Uncopyrightable Subject Matter and Other Exclusions

In addition to copyright expiration and a failure to comply with formalities, copyright law also sets out things that are simply not protected by copyright, and those things are also in the public domain. This goes back to a point about the purpose of copyright: The public domain is important to the production of creativity; authors need these essential building blocks with which to work.

For example, facts are a category of things that are not copyrightable—even if those facts were difficult to collect. For instance, suppose that a historian spent several years reviewing field reports and compiling an exact, day-by-day chronology of military actions during the Vietnam War. Even though the historian expended significant time and resources to create this chronology, the facts themselves would be free for anyone to use. That said, the way that the facts are expressed—such as in an article or a book—is copyrightable.

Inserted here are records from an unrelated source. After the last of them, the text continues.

-- ==== Sys2Proof/Certificates/Slice0/Obligations.lean ====
section
/-! DEFINITION. The statements for the provers. Tables in `Sys2Proof.Claims` say in the spec's terms what words compute; the obligations say that
`exec` does it. -/

open Sys2Proof Sys2Proof.Machine

/-! ## Integer words (R26, R30, R57, R145 to R157, R356) -/

namespace Sys2Proof.Claims

/-- The nearest value of `n` signed bits. -/
def nearest (n : Nat) (v : Int) : BitVec n := BitVec.ofInt n (max (-(2 ^ (n - 1) : Int)) (min (2 ^ (n - 1) - 1) v))
/-- A bit field operand: position in the low five or six bits, width from bit 8 on, cut at the top of the register (R57, R155). -/
def fieldPos {n : Nat} (b : BitVec n) : Nat := b.toNat % n
def fieldWidth {n : Nat} (b : BitVec n) : Nat := min (b.toNat / 256 % (2 * n)) (n - fieldPos b)
/-- The bits `p` to `p + k - 1`. -/
def maskOf (n p k : Nat) : BitVec n := BitVec.ofNat n ((2 ^ k - 1) * 2 ^ p)

/-- The destination and the value of an integer word, of lanes (32 bits) and of carders (64 bits): `r` gives the registers, `im` reads the
immediate. -/
def result {n : Nat} (im : BitVec 13 → BitVec n) : Instr → Option (Reg × ((Reg → BitVec n) → BitVec n))
  | .iadd d a b => some (d, fun r => r a + r b)
  | .isub d a b => some (d, fun r => r a - r b)
  | .iaddSatI32 d a b => some (d, fun r => nearest n ((r a).toInt + (r b).toInt))
  | .isubSatI32 d a b => some (d, fun r => nearest n ((r a).toInt - (r b).toInt))
  | .iaddSatN32 d a b => some (d, fun r => BitVec.ofNat n (min (2 ^ n - 1) ((r a).toNat + (r b).toNat)))
  | .isubSatN32 d a b => some (d, fun r => BitVec.ofNat n ((r a).toNat - (r b).toNat))
  | .iabs d a => some (d, fun r => BitVec.ofNat n (r a).toInt.natAbs)
  | .ineg d a => some (d, fun r => BitVec.ofInt n (-(r a).toInt))
  | .imul d a b _ => some (d, fun r => BitVec.ofInt n ((r a).toInt * (r b).toInt))
  | .imulhI32 d a b _ => some (d, fun r => BitVec.ofInt n ((r a).toInt * (r b).toInt / 2 ^ n))
  | .imulhN32 d a b _ => some (d, fun r => BitVec.ofNat n ((r a).toNat * (r b).toNat / 2 ^ n))
  | .imad d a b _ => some (d, fun r => r a * r b + r d)
  | .iminI32 d a b => some (d, fun r => BitVec.ofInt n (min (r a).toInt (r b).toInt))
  | .iminN32 d a b => some (d, fun r => BitVec.ofNat n (min (r a).toNat (r b).toNat))
  | .imaxI32 d a b => some (d, fun r => BitVec.ofInt n (max (r a).toInt (r b).toInt))
  | .imaxN32 d a b => some (d, fun r => BitVec.ofNat n (max (r a).toNat (r b).toNat))
  | .and d a b => some (d, fun r => r a &&& r b)
  | .or d a b => some (d, fun r => r a ||| r b)
  | .xor d a b => some (d, fun r => r a ^^^ r b)
  | .andn d a b => some (d, fun r => r a &&& ~~~r b)
  | .not d a => some (d, fun r => ~~~r a)
  | .shl d a b => some (d, fun r => BitVec.ofNat n ((r a).toNat * 2 ^ (r b).toNat))
  | .shr d a b => some (d, fun r => BitVec.ofNat n ((r a).toNat / 2 ^ (r b).toNat))
  | .sar d a b => some (d, fun r => BitVec.ofInt n ((r a).toInt / 2 ^ (r b).toNat))
  | .rol d a b => some (d, fun r => (r a).rotateLeft (r b).toNat)
  | .bfxN32 d a b => some (d, fun r => BitVec.ofNat n ((r a).toNat / 2 ^ fieldPos (r b) % 2 ^ fieldWidth (r b)))
  | .bfxI32 d a b => some (d, fun r => BitVec.ofInt n (Int.bmod ((r a).toNat / 2 ^ fieldPos (r b) : Nat) (2 ^ fieldWidth (r b))))
  | .bfi d a b => some (d, fun r =>
      let m := maskOf n (fieldPos (r b)) (fieldWidth (r b))
      (r d &&& ~~~m) ||| (r a * BitVec.ofNat n (2 ^ fieldPos (r b)) &&& m))
  | .popc d a => some (d, fun r => BitVec.ofNat n ((List.range n).countP fun i => (r a).getLsbD i))
  | .clz d a => some (d, fun r => BitVec.ofNat n (((List.range n).find? fun i => (r a).getMsbD i).getD n))
  | .ctz d a => some (d, fun r => BitVec.ofNat n (((List.range n).find? fun i => (r a).getLsbD i).getD n))
  | .brev d a => some (d, fun r => (r a).reverse)
  | .icmp c d a b => some (d, fun r => if ICond.holds c (r a) (r b) then 1 else 0)
  | .sel d a b => some (d, fun r => if (r d).getLsbD 0 then r a else r b)
  | .mov d a => some (d, fun r => r a)
  | .movi d v => some (d, fun _ => im v)
  | .addi d a v => some (d, fun r => r a + im v)
  | .andi d a v => some (d, fun r => r a &&& im v)
  | .ori d a v => some (d, fun r => r a ||| im v)
  | .xori d a v => some (d, fun r => r a ^^^ im v)
  | .shli d a v => some (d, fun r => BitVec.ofNat n ((r a).toNat * 2 ^ v.toNat))
  | _ => none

Under United States copyright law, other types of works and subject matter do not qualify for copyright protection include: names, titles, and short phrases; typeface, fonts, and lettering; blank forms; and familiar symbols and designs. It is worth noting that other areas of intellectual property, such as patent or trademark law, could provide protection for categories that are not eligible for copyright protection.

The Copyright Act also provides that works created by the United States federal government are never eligible for copyright protection, though this rule does not apply to works created by U.S. state governments or foreign governments. Under the government edicts doctrine: judicial opinions, administrative rulings, legislative enactments, public ordinances, and similar official legal documents are not copyrightable for reasons of public policy.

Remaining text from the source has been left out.